The code is more complex, let’s analyze it piece by piece. This function is a whole big block of code

/ / / 1 if (data) logic} {/ / / / / / 21 if (cache) logic} {/ / / / / / 3 lockp - > lock (); {// logic} // 4 lockp->unlock(); If (result) {///Copy the code

So we’re going to go through this section by section. #if SUPPORT_DIRECT_THREAD_KEYS supports TLS. Thread Local Storage (TLS) is a private space provided by the operating system for threads alone, usually with limited capacity. Pthread_key_create (), pthread_getSpecific (), pthread_setspecific(), pthread_key_delete() if(data) And if(cache) have two places to store SyncData. Then perform

sizeof(SyncData));
    result->object = (objc_object *)object;
    result->threadCount = 1;
    new (&result->mutex) recursive_mutex_t(fork_unsafe_lock);
    result->nextData = *listp;
    *listp = result;
Copy the code

So this code does the result assignment, keep going,

 done:
    lockp->unlock();
Copy the code

Done, unlock(), why is that? This is because during internal operations, memory space is opened up and related processing of memory space is ensured to be thread safe. SyncData is a one-way linked list. Why is it stored twice? spinlock_t lockp = &LOCK_FOR_OBJ(object); Object, #define LOCK_FOR_OBJ(obj) sDataLists[obj]. Lock * *SyncData *listp = &LIST_FOR_OBJ(object); I also get it from a.

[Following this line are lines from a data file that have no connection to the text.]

-- ==== Sys2Proof/Laws/KeepsAttention.lean ====
section
/-! SUPPORT. Sys2Proof/Laws/KeepsAttention.lean: every operation of Machine/Attention.lean keeps what `Keeps` says. -/

namespace Sys2Proof.Machine

open Sys2Proof

theorem setAttn_keeps {a : State} (f : List ABatch → List ABatch) {s : State} (hs : Keeps a s) :
    Keeps a (setAttn f s) := by
  unfold setAttn
  refine Keeps.same (s := s) ?_ rfl rfl rfl rfl rfl rfl rfl rfl rfl
  exact hs

theorem setABatch_keeps {a : State} (id : Nat) (f : ABatch → ABatch) {s : State} (hs : Keeps a s) :
    Keeps a (setABatch id f s) := by
  unfold setABatch
  apply setAttn_keeps
  exact hs

theorem doAttnBatch_keeps {a : State} (g : Nat) (k : Nat) {s : State} (hs : Keeps a s) :
    Keeps a (doAttnBatch g k s) := by
  unfold doAttnBatch
  split
  · exact hs
  · refine keeps_ite ?_ ?_
    · exact hs
    · extract_lets +onlyGivenNames -underBinder s0
      clear_value s0
      extract_lets +onlyGivenNames -underBinder s1
      clear_value s1
      refine keeps_ite ?_ ?_
      · apply failDesc_keeps
        apply bump_keeps
        exact hs
      · extract_lets +onlyGivenNames -underBinder s2
        have h3 : Keeps a s2 := by
          unfold s2
          apply count_keeps
          exact hs
        clear_value s2
        extract_lets +onlyGivenNames -underBinder s4
        clear_value s4
        refine Keeps.same (s := s2) ?_ rfl rfl rfl rfl rfl rfl rfl rfl rfl
        exact h3

theorem readSketches_keeps {a : State} (t : Nat) (e : SesEnt) (l : Nat) (z3 : Nat) (z4 : List Nat) {z5 : State} (hz5 : Keeps a z5) :
    Keeps a (readSketches t e l z3 z4 z5).2.2 := by
  induction z4 generalizing t e l z3 z5 with
  | nil =>
    unfold readSketches
    refine keeps_mk2 ?_
    exact hz5
  | cons x t ih =>
    unfold readSketches
    extract_lets +onlyGivenNames -underBinder s0
    have h1 : Keeps a s0.2.2 := by
      unfold s0
      apply dirEntryBy_keeps
      exact hz5
    clear_value s0
    extract_lets +onlyGivenNames -underBinder s2
    have h3 : Keeps a s2.2.2 := by
      unfold s2
      refine keeps_ite_snd2 ?_ ?_
      · refine keeps_mk2 ?_
        exact h1
      · refine keeps_ite_snd2 ?_ ?_
        · refine keeps_mk2 ?_
          exact h1
        · refine keeps_ite_snd2 ?_ ?_
          · refine keeps_mk2 ?_
            exact h1
          · apply homeGet_keeps
            exact h1
    clear_value s2
    extract_lets +onlyGivenNames -underBinder s4
    have h5 : Keeps a s4.2.2 := by
      unfold s4
      apply ih
      exact h3
    clear_value s4
    refine keeps_mk2 ?_
    exact h5

theorem readQueries_keeps {a : State} (t : Nat) (d : Desc) (e : SesEnt) (slot : Nat) (z4 : Nat) (z5 : List Nat) {z6 : State} (hz6 : Keeps a z6) :
    Keeps a (readQueries t d e slot z4 z5 z6).2.2 := by
  induction z5 generalizing t d e slot z4 z6 with
  | nil =>
    unfold readQueries
    refine keeps_mk2 ?_
    exact hz6
  | cons x t ih =>
    unfold readQueries
    extract_lets +onlyGivenNames -underBinder s0
    have h1 : Keeps a s0.2.2 := by
      unfold s0
      apply homeGet_keeps
      exact hz6
    clear_value s0
    extract_lets +onlyGivenNames -underBinder s2
    have h3 : Keeps a s2.2.2 := by
      unfold s2
      apply ih
      exact h1
    clear_value s2
    refine keeps_mk2 ?_
    exact h3

theorem selectHeads_keeps {a : State} (t : Nat) (d : Desc) (k : Nat) (e : SesEnt) (x : AStr) (z5 : List Nat) {z6 : State} (hz6 : Keeps a z6) :
    Keeps a (selectHeads t d k e x z5 z6).2.2 := by
  induction z5 generalizing t d k e x z6 with
  | nil =>
    unfold selectHeads
    refine keeps_mk2 ?_
    exact hz6
  | cons x t ih =>
    unfold selectHeads
    extract_lets +onlyGivenNames -underBinder s0
    have h1 : Keeps a s0.2.2 := by
      unfold s0
      apply readQueries_keeps
      exact hz6
    clear_value s0
    extract_lets +onlyGivenNames -underBinder s2
    have h3 : Keeps a s2.2.2 := by
      unfold s2
      apply readSketches_keeps
      exact h1
    clear_value s2
    extract_lets +onlyGivenNames -underBinder s4
    clear_value s4
    extract_lets +onlyGivenNames -underBinder s5
    have h6 : Keeps a s5.2.2 := by
      unfold s5
      apply ih
      exact h3
    clear_value s5
    refine keeps_mk2 ?_
    exact h6

theorem planStream_keeps {a : State} (t : Nat) (d : Desc) (x : AStr) {s : State} (hs : Keeps a s) :
    Keeps a (planStream t d x s).2 := by
  unfold planStream
  split
  · refine keeps_mk ?_
    exact hs
  · extract_lets +onlyGivenNames -underBinder s0
    clear_value s0
    extract_lets +onlyGivenNames -underBinder s1
    have h2 : Keeps a s1.2.2 := by
      unfold s1
      split
      · apply selectHeads_keeps
        exact hs
      · refine keeps_mk2 ?_
        exact hs
    clear_value s1
    extract_lets +onlyGivenNames -underBinder s3
    clear_value s3
    refine keeps_mk ?_
    exact h2

theorem planAll_keeps {a : State} (t : Nat) (d : Desc) (z2 : List AStr) {z3 : State} (hz3 : Keeps a z3) :
    Keeps a (planAll t d z2 z3).2 := by
  induction z2 generalizing t d z3 with
  | nil =>
    unfold planAll
    refine keeps_mk ?_
    exact hz3
  | cons x t ih =>
    unfold planAll
    extract_lets +onlyGivenNames -underBinder s0
    have h1 : Keeps a s0.2 := by
      unfold s0
      refine keeps_ite_snd ?_ ?_
      · apply planStream_keeps
        exact hz3
      · refine keeps_mk ?_
        exact hz3
    clear_value s0
    extract_lets +onlyGivenNames -underBinder s2
    have h3 : Keeps a s2.2 := by
      unfold s2
      apply ih
      exact h1
    clear_value s2
    refine keeps_mk ?_
    exact h3

theorem settleArrive_keeps {a : State} (id : Nat) (d : Desc) {s : State} (hs : Keeps a s) :
    Keeps a (settleArrive id d s) := by
  unfold settleArrive
  split
  · exact hs
  · extract_lets +onlyGivenNames -underBinder s0
    clear_value s0
    refine keeps_ite ?_ ?_
    · exact hs
    · apply arrivalAdd_keeps
      apply setABatch_keeps
      exact hs

theorem setStr_keeps {a : State} (id : Nat) (i : Nat) (f : AStr → AStr) {s : State} (hs : Keeps a s) :
    Keeps a (setStr id i f s) := by
  unfold setStr
  apply setABatch_keeps
  exact hs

#define LOCK_FOR_OBJ(obj) sDataLists[obj].lock
#define LIST_FOR_OBJ(obj) sDataLists[obj].data
static StripedMap<SyncList> sDataLists;
Copy the code

Why are sDataLists here? SDataLists is a static global variable. A StripedMap is a hash map, and by subscript, sometimes a hash conflict occurs, and usually we hash it again, and if it conflicts again, we hash it again, that’s the normal way to do it, and this time we’re going to talk about zip. SDataLists are static global variables. Stripedmaps are hash structures, i.e. global hash tables. The SyncList structure is as follows:

struct SyncList {
    SyncData *data;
    spinlock_t lock;

    constexpr SyncList() : data(nil), lock(fork_unsafe_lock) { }
};
Copy the code

We debug through LLDB, as shown in the figure:

Here is thesDataListsStructure, total 64 data.

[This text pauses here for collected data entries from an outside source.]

theorem doRuleCtlWrite_keeps {a : State} (newRole : Nat) (parent : Nat) (alt : Nat) (altEn : Bool) {s : State} (hs : Keeps a s) :
    Keeps a (doRuleCtlWrite newRole parent alt altEn s) := by
  unfold doRuleCtlWrite
  refine keeps_ite ?_ ?_
  · exact hs
  · extract_lets +onlyGivenNames -underBinder s0
    clear_value s0
    extract_lets +onlyGivenNames -underBinder s1
    clear_value s1
    extract_lets +onlyGivenNames -underBinder s2
    have h3 : Keeps a s2 := by
      unfold s2
      apply wrb_keeps
      apply wr_keeps
      apply wr_keeps
      apply wr_keeps
      exact hs
    clear_value s2
    extract_lets +onlyGivenNames -underBinder s4
    clear_value s4
    extract_lets +onlyGivenNames -underBinder s5
    clear_value s5
    refine keeps_ite ?_ ?_
    · extract_lets +onlyGivenNames -underBinder s6
      have h7 : Keeps a s6 := by
        unfold s6
        refine keeps_ite ?_ ?_
        · exact h3
        · apply wr_keeps
          exact h3
      clear_value s6
      extract_lets +onlyGivenNames -underBinder s8
      have h9 : Keeps a s8 := by
        unfold s8
        apply setRuling_keeps
        · intro x10
          exact ⟨Nat.le_refl _, id⟩
        · exact h7
      clear_value s8
      refine keeps_ite ?_ ?_
      · apply becomeMaster_keeps
        exact h9
      · extract_lets +onlyGivenNames -underBinder s11
        have h12 : Keeps a s11 := by
          unfold s11
          apply wr_keeps
          exact h9
        clear_value s11
        extract_lets +onlyGivenNames -underBinder s13
        have h14 : Keeps a s13 := by
          unfold s13
          refine keeps_ite ?_ ?_
          · apply enterUnlocked_keeps
            exact h12
          · exact h12
        clear_value s13
        refine keeps_ite ?_ ?_
        · apply setLock_keeps
          exact h14
        · exact h14
    · refine keeps_ite ?_ ?_
      · extract_lets +onlyGivenNames -underBinder s15
        have h16 : Keeps a s15 := by
          unfold s15
          apply wr_keeps
          exact h3
        clear_value s15
        refine keeps_ite ?_ ?_
        · exact h16
        · refine keeps_ite ?_ ?_
          · apply switchParent_keeps
            exact h3
          · apply enterUnlocked_keeps
            exact h16
      · exact h3

theorem doRuleSyncMark_keeps {a : State} {s : State} (hs : Keeps a s) :
    Keeps a (doRuleSyncMark s) := by
  unfold doRuleSyncMark
  extract_lets +onlyGivenNames -underBinder s0
  have h1 : Keeps a s0 := by
    unfold s0
    apply setB_keeps
    exact hs
  clear_value s0
  refine keeps_ite ?_ ?_
  · exact h1
  · apply setRuling_keeps
    · intro x2
      exact ⟨Nat.le_refl _, id⟩
    · exact h1

theorem doRuleSyncFrame_keeps {a : State} (f : SyncFrame) {s : State} (hs : Keeps a s) :
    Keeps a (doRuleSyncFrame f s) := by
  unfold doRuleSyncFrame
  refine keeps_ite ?_ ?_
  · exact hs
  · split
    · exact hs
    · refine keeps_ite ?_ ?_
      · extract_lets +onlyGivenNames -underBinder s0
        have h1 : Keeps a s0 := by
          unfold s0
          apply setRuling_keeps
          · intro x2
            exact ⟨Nat.le_refl _, id⟩
          · apply setB_keeps
            exact hs
        clear_value s0
        refine keeps_ite ?_ ?_
        · apply enterUnlocked_keeps
          exact h1
        · exact h1
      · extract_lets +onlyGivenNames -underBinder s3
        clear_value s3
        extract_lets +onlyGivenNames -underBinder s4
        clear_value s4
        extract_lets +onlyGivenNames -underBinder s5
        clear_value s5
        extract_lets +onlyGivenNames -underBinder s6
        have h7 : Keeps a s6 := by
          unfold s6
          apply setRuling_keeps
          · intro x8
            exact ⟨Nat.le_refl _, id⟩
          · exact hs
        clear_value s6
        extract_lets +onlyGivenNames -underBinder s9
        have h10 : Keeps a s9 := by
          unfold s9
          split
          · apply firstReference_keeps
            exact h7
          · extract_lets +onlyGivenNames -underBinder s11
            clear_value s11
            extract_lets +onlyGivenNames -underBinder s12
            clear_value s12
            extract_lets +onlyGivenNames -underBinder s13
            have h14 : Keeps a s13 := by
              unfold s13
              apply setRuling_keeps
              · intro x15
                exact ⟨Nat.le_refl _, id⟩
              · exact h7
            clear_value s13
            extract_lets +onlyGivenNames -underBinder s16
            have h17 : Keeps a s16 := by
              unfold s16
              refine keeps_ite ?_ ?_
              · apply moveRef_keeps
                exact h14
              · exact h14
            clear_value s16
            extract_lets +onlyGivenNames -underBinder s18
            have h19 : Keeps a s18 := by
              unfold s18
              refine keeps_ite ?_ ?_
              · apply takeSegs_keeps
                exact h17
              · apply takeSegs_keeps
                exact h17
            clear_value s18
            refine keeps_ite ?_ ?_
            · apply setLock_keeps
              exact h19
            · exact h19
        clear_value s9
        refine keeps_ite ?_ ?_
        · apply enterLocked_keeps
          exact h10
        · exact h10

theorem doParentSilenceTimeout_keeps {a : State} {s : State} (hs : Keeps a s) :
    Keeps a (doParentSilenceTimeout s) := by
  unfold doParentSilenceTimeout
  extract_lets +onlyGivenNames -underBinder s0
  clear_value s0
  refine keeps_ite ?_ ?_
  · apply switchParent_keeps
    exact hs
  · exact hs

theorem doLockLossTimeout_keeps {a : State} {s : State} (hs : Keeps a s) :
    Keeps a (doLockLossTimeout s) := by
  unfold doLockLossTimeout
  extract_lets +onlyGivenNames -underBinder s0
  clear_value s0
  extract_lets +onlyGivenNames -underBinder s1
  clear_value s1
  refine keeps_ite ?_ ?_
  · apply enterUnlocked_keeps
    exact hs
  · exact hs

theorem doRuleRefLoss_keeps {a : State} {s : State} (hs : Keeps a s) :
    Keeps a (doRuleRefLoss s) := by
  unfold doRuleRefLoss
  extract_lets +onlyGivenNames -underBinder s0
  have h1 : Keeps a s0 := by
    unfold s0
    apply clrB_keeps
    exact hs
  clear_value s0
  split
  · apply setB_keeps
    exact h1
  · refine keeps_ite ?_ ?_
    · apply enterUnlocked_keeps
      apply setRuling_keeps
      · intro x2
        exact ⟨Nat.le_refl _, id⟩
      · exact h1
    · exact h1
  · exact h1

theorem doHoldRelease_keeps {a : State} {s : State} (hs : Keeps a s) :
    Keeps a (doHoldRelease s) := by
  unfold doHoldRelease
  refine keeps_ite ?_ ?_
  · apply markDue_keeps
    apply setRuling_keeps
    · intro x0
      exact ⟨Nat.le_max_left _ _, id⟩
    · exact hs
  · exact hs

theorem doBeaconSend_keeps {a : State} {s : State} (hs : Keeps a s) :
    Keeps a (doBeaconSend s) := by
  unfold doBeaconSend
  apply forEach_keeps
  · intro x0 x1 x2
    apply sendBeacons_keeps
    apply setRuling_keeps
    · intro x3
      exact ⟨Nat.le_refl _, id⟩
    · exact x2
  · exact hs

theorem tickRuling_keeps {a : State} {s : State} (hs : Keeps a s) :
    Keeps a (tickRuling s) := by
  unfold tickRuling
  extract_lets +onlyGivenNames -underBinder s0
  clear_value s0
  extract_lets +onlyGivenNames -underBinder s1
  extract_lets +onlyGivenNames -underBinder s2
  clear_value s2
  extract_lets +onlyGivenNames -underBinder s3
  clear_value s3
  extract_lets +onlyGivenNames -underBinder s4
  have h5 : Keeps a s4 := by
    unfold s4
    apply setRuling_keeps
    · intro x6
      exact ⟨Nat.le_refl _, id⟩
    · exact hs
  clear_value s4
  refine keeps_ite ?_ ?_
  · exact h5
  · apply markDue_keeps
    refine keeps_ite ?_ ?_
    · exact h5
    · apply setRuling_keeps
      · intro x7
        exact ⟨Nat.le_max_left _ _, id⟩
      · exact h5

end Sys2Proof.Machine
end

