/-! A READY site's request that nothing refuses arrives at the home. -/

section
variable {j tag line mask err : Nat} {data : List Byte} {r : HReq} {s s1 : State} (hj : j < 8) (hx : siteCxl j s = true)
  (hy : siteReady j s = true) (hl : mayLeaveMesh (portClass (64 + j) 0 s) line s = true)
  (h1 : s1 = meetAt err r (addOut r.who r.cls line s))
include hj hx hy hl h1

theorem doCxlCacheMessage_coherent_arrives {msg : Nat} {kind : HKind} {onlyS : Bool}
    (h : (msg, kind, onlyS) ∈ [(0, HKind.rdS, true), (1, .rdS, false), (2, .rdX, false), (3, .ownNoData, false)])
    (ho : homeStatus (.site j) (64 * line) false s = .ok) (hc : coherentRefusal j line s = .ok)
    (hr : r = cxlReq j tag { kind := kind, line := line, who := .cxl j tag, onlyS := onlyS } s) :
    doCxlCacheMessage j msg tag line data mask err s = homeArrive r s1 :=
  (doCxlCacheMessage_coherent hx hy h).trans (cxlHeld_arrives hj hl ho hc hr h1)

theorem doCxlCacheMessage_readOnce_arrives (ho : homeStatus (.site j) (64 * line) false s = .ok)
    (hr : r = cxlReq j tag { kind := .rdOnce, line := line, who := .cxl j tag } s) :
    doCxlCacheMessage j 4 tag line data mask err s = homeArrive r s1 :=
  (doCxlCacheMessage_readsOnce hx hy).trans (cxlHeld_arrives hj hl ho rfl hr h1)

theorem doCxlCacheMessage_write_arrives (ho : homeStatus (.site j) (64 * line) true s = .ok)
    (hr : r = cxlReq j tag { kind := .wrP, line := line, who := .cxl j tag, data := data, mask := mask } s) :
    doCxlCacheMessage j 7 tag line data mask err s = homeArrive r s1 :=
  (doCxlCacheMessage_writes hx hy).trans (cxlHeld_arrives hj hl ho rfl hr h1)

end

theorem dropSite_exclusive {j line : Nat} {s : State} (ht : trans line s = none) (he : (dent line s).st = 2)
    (ho : (dent line s).owner = j) : dropSite j line s = setDent line { st := 0 } s := by
  simp [dropSite, ht, he, ho]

Number four, which means we’ve done it once, indirectly proves that this is a hash structure. SynData data is derived from object. So if we lock self, and then we lock self, and then we create a synData and store it in the hash table, and then the keyword is self, what do we do, then we have a hash collision structure, in our hash tableSyncListIt’s not a data structure, it’s stored in a linked list, because pairs don’t conflict, linked lists don’t make it easy to query,But SyncData does not need us to query, we only need to lock, unlock, only need to add and delete, no need to query, which forms the zipper method.

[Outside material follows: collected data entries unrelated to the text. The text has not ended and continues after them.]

-- ==== Sys2Proof/Machine/Ops.lean ====
section
/-! DEFINITION. The named operations of the rules: the primitives of 00_scope.md R11, the error response (this hardware's
whole exception mechanism, 60_exceptions.md R144), the table functions (41_crc_table.md), the key functions
(42_cipher_engine.md) and reset (70_reset_and_hazards.md R160). -/

namespace Sys2Proof.Machine

/-! ### Responses and errors -/

/-- `respond(s, d)`: end the command with one response (00_scope.md R11, 30_encoding.md R71). -/
def respond (sts : Status) (dat : Word) (s : State) : State :=
  { s with responses := s.responses ++ [⟨sts, dat⟩] }

/-- `raise E_X`: the error response, `dat = 0`, and no other write (60_exceptions.md R144). Nothing is saved and there is
nothing to return from (R147). -/
def raise (e : Status) (s : State) : State := respond e 0x00000000 s

/-! ### The key registers -/

/-- `key[i]` (00_scope.md R11). -/
def readKey (i : KeyIndex) (s : State) : Word :=
  match i with
  | 0 => s.key0
  | 1 => s.key1
  | 2 => s.key2

/-- `key[i] <- v` (00_scope.md R11). -/
def writeKey (i : KeyIndex) (v : Word) (s : State) : State :=
  match i with
  | 0 => { s with key0 := v }
  | 1 => { s with key1 := v }
  | 2 => { s with key2 := v }

/-! ### The table memory -/

/-- The canonical form: indices strictly rising, each one of the 256 (20_memory.md R40). -/
abbrev Memory.wf (m : Memory) : Prop :=
  (m.map Prod.fst).Pairwise (· < ·) ∧ ∀ c ∈ m, c.1 < Config.tableEntries

/-- The word listed at a key, none where the key is not listed. -/
def Memory.lookup : Memory → Nat → Option Word
  | [], _ => none
  | (j, v) :: rest, i => if i = j then some v else Memory.lookup rest i

/-- The memory with `v` at a key, in canonical form. -/
def Memory.insert : Memory → Nat → Word → Memory
  | [], i, v => [(i, v)]
  | (j, u) :: rest, i, v =>
    if i < j then (i, v) :: (j, u) :: rest
    else if i = j then (i, v) :: rest
    else (j, u) :: Memory.insert rest i v

/-- `MemRead(i, 4)`: the word `TABLE[i]`, none where the entry holds no value (00_scope.md R11, 20_memory.md R40). -/
def memRead (m : Memory) (i : Byte) : Option Word := m.lookup i.toNat

/-- `MemWrite(i, 4, v)`: `TABLE[i] <- v` (00_scope.md R11). -/
def memWrite (m : Memory) (i : Byte) (v : Word) : Memory := m.insert i.toNat v

/-! ### The CRC table -/

/-- `crc_round`: one shift-and-conditional-XOR round, the shift filling with zero (41_crc_table.md R80; 90_conflicts.md
C1). -/
def crcRound (crc : Word) : Word :=
  let s := crc >>> 1
  if crc.getLsbD 0 then s ^^^ Config.poly else s

/-- `n` rounds in turn. -/
def crcRounds : Nat → Word → Word
  | 0, c => c
  | n + 1, c => crcRounds n (crcRound c)

/-- `crc_entry(i)`, and so the constant `T[i]`: eight rounds from `zext_32(i)` (41_crc_table.md R81, R82). -/
def crcEntry (i : Byte) : Word := crcRounds Config.rounds (zext32 i)

/-- The indices `0, 1, ..., 255` in turn (41_crc_table.md R84). -/
def tableIndices : List Byte := (List.range Config.tableEntries).map (BitVec.ofNat 8)

/-- The builder's writes (41_crc_table.md R84). Irreducible, so that no unification runs the 256 of them. -/
@[irreducible] def fillTable (m : Memory) : Memory := tableIndices.foldl (fun t i => memWrite t i (crcEntry i)) m

/-- `build_table()`, run by `TBUILD` and `KINIT` (41_crc_table.md R84). -/
def buildTable (s : State) : State := { s with table := fillTable s.table, tvalid := true }

/-- `crc32_step(byte, crc)` (41_crc_table.md R83). None where the entry it reads holds no value. -/
def crc32Step (m : Memory) (byte : Byte) (crc : Word) : Option Word :=
  let idx := lowByte (crc ^^^ zext32 byte)
  match memRead m idx with
  | some entry => some (((crc >>> 8) &&& 0x00FFFFFF) ^^^ entry)
  | none => none

/-! ### The cipher engine -/

/-- The value of step 3 of the key update, `(key1 * 134775813 + 1) mod 2^32` (42_cipher_engine.md R100). The
constant stands first so that no reduction counts up to it. -/
def mulAdd (v : Word) : Word := Config.mult * v + Config.inc

/-- `update_keys(byte)`: four steps, each seeing the writes before it (42_cipher_engine.md R100). None where a table
entry it reads holds no value. -/
def updateKeys (byte : Byte) (s : State) : Option State :=
  match crc32Step s.table byte (readKey 0 s) with
  | none => none
  | some k0 =>
    let s1 := writeKey 0 k0 s
    let s2 := writeKey 1 (readKey 1 s1 + zext32 (lowByte (readKey 0 s1))) s1
    let s3 := writeKey 1 (mulAdd (readKey 1 s2)) s2
    match crc32Step s3.table (highByte (readKey 1 s3)) (readKey 2 s3) with
    | none => none
    | some k2 => some (writeKey 2 k2 s3)

/-- `keystream()`: bits 15:8 of the full product of `k` and `k ^ 1` (42_cipher_engine.md R101). -/
def keystream (s : State) : Byte :=
  let k : BitVec 16 := lowHalf (readKey 2 s) ||| Config.ksOr
  let m : Word := k.setWidth 32 * (k ^^^ 0x0001).setWidth 32
  m.extractLsb' 8 8

/-- The three constants of `KINIT` (42_cipher_engine.md R102). -/
def loadInitialKeys (s : State) : State :=
  { s with key0 := Config.key0Init, key1 := Config.key1Init, key2 := Config.key2Init, kvalid := true }

/-- The check `if KVALID == 0 then raise E_NOKEY` that comes first in seven commands (60_exceptions.md R142). -/
def requireKeys (s : State) (go : Result) : Result := if s.kvalid then go else .next (raise .noKey s)

/-- `update_keys(byte)` and then the response (42_cipher_engine.md R103, R105, R106). -/
def updateAndRespond (byte : Byte) (dat : Word) (s : State) : Result :=
  match updateKeys byte s with
  | some t => .next (respond .ok dat t)
  | none => .fault .tableHoldsNoValue

/-- The direction of a transform (42_cipher_engine.md R108). -/
inductive Direction where
  | decrypt
  | encrypt
deriving DecidableEq, Repr

/-- The byte that drives the key update, the plaintext in both directions (42_cipher_engine.md R105, R106). -/
def drivingByte (d : Direction) (input output : Byte) : Byte :=
  match d with
  | .decrypt => output
  | .encrypt => input

/-- The core both transforms share: "one keystream/update core parameterized by which byte (input vs recovered) drives
the key update" (42_cipher_engine.md R106). The keystream byte is that of the state before the update. -/
def transformByte (d : Direction) (input : Byte) (s : State) : Result :=
  let output := input ^^^ keystream s
  requireKeys s (updateAndRespond (drivingByte d input output) (zext32 output) s)

/-- The answer to a word that is no command (60_exceptions.md R141). -/
def refuseIllegal (s : State) : State := raise .illegal s

/-! ### The host's actions -/

/-- The first pending action and the state without it; none while the block waits (30_encoding.md R71). -/
def takeAction (s : State) : Option (HostAction × State) :=
  match s.pending with
  | [] => none
  | a :: rest => some (a, { s with pending := rest })

/-- `RESET` (70_reset_and_hazards.md R160, 10_state.md R32). The key bits are free values (notes/assumptions/3.md); the
table holds `T` when prebuilt and no value otherwise. -/
def resetBlock (s : State) : State :=
  { s with
    key0 := Config.hiddenBits s.hiddenCount
    key1 := Config.hiddenBits (s.hiddenCount + 1)
    key2 := Config.hiddenBits (s.hiddenCount + 2)
    hiddenCount := s.hiddenCount + 3
    kvalid := false
    tvalid := s.params.tablePrebuilt
    table := if s.params.tablePrebuilt then fillTable [] else [] }

end Sys2Proof.Machine
end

2.4 Precautions of synchronized

  • Synchronized lock objects should not be null
  • Synchronized locked objects have a lifetime at least as long or longer than that of threaded code objects, so self is generally used
  • Synchronized lock objects use self to prevent multiple creation and facilitate storage and release.
  • Synchronized lock objects use self. If the current lock object is very long, the list will be very large, which will put some burden on the zipper, but it will not operate very frequently.
  • Synchronized locks, the difference between the simulator and the real machine is large because there is a limit of 64 sizes in the simulator
class StripedMap { #if TARGET_OS_IPHONE && ! TARGET_OS_SIMULATOR enum { StripeCount = 8 }; #else enum { StripeCount = 64 }; #endifCopy the code

Because the judgment here, if it’s real it’s eight or 64 and it takes a long time to find.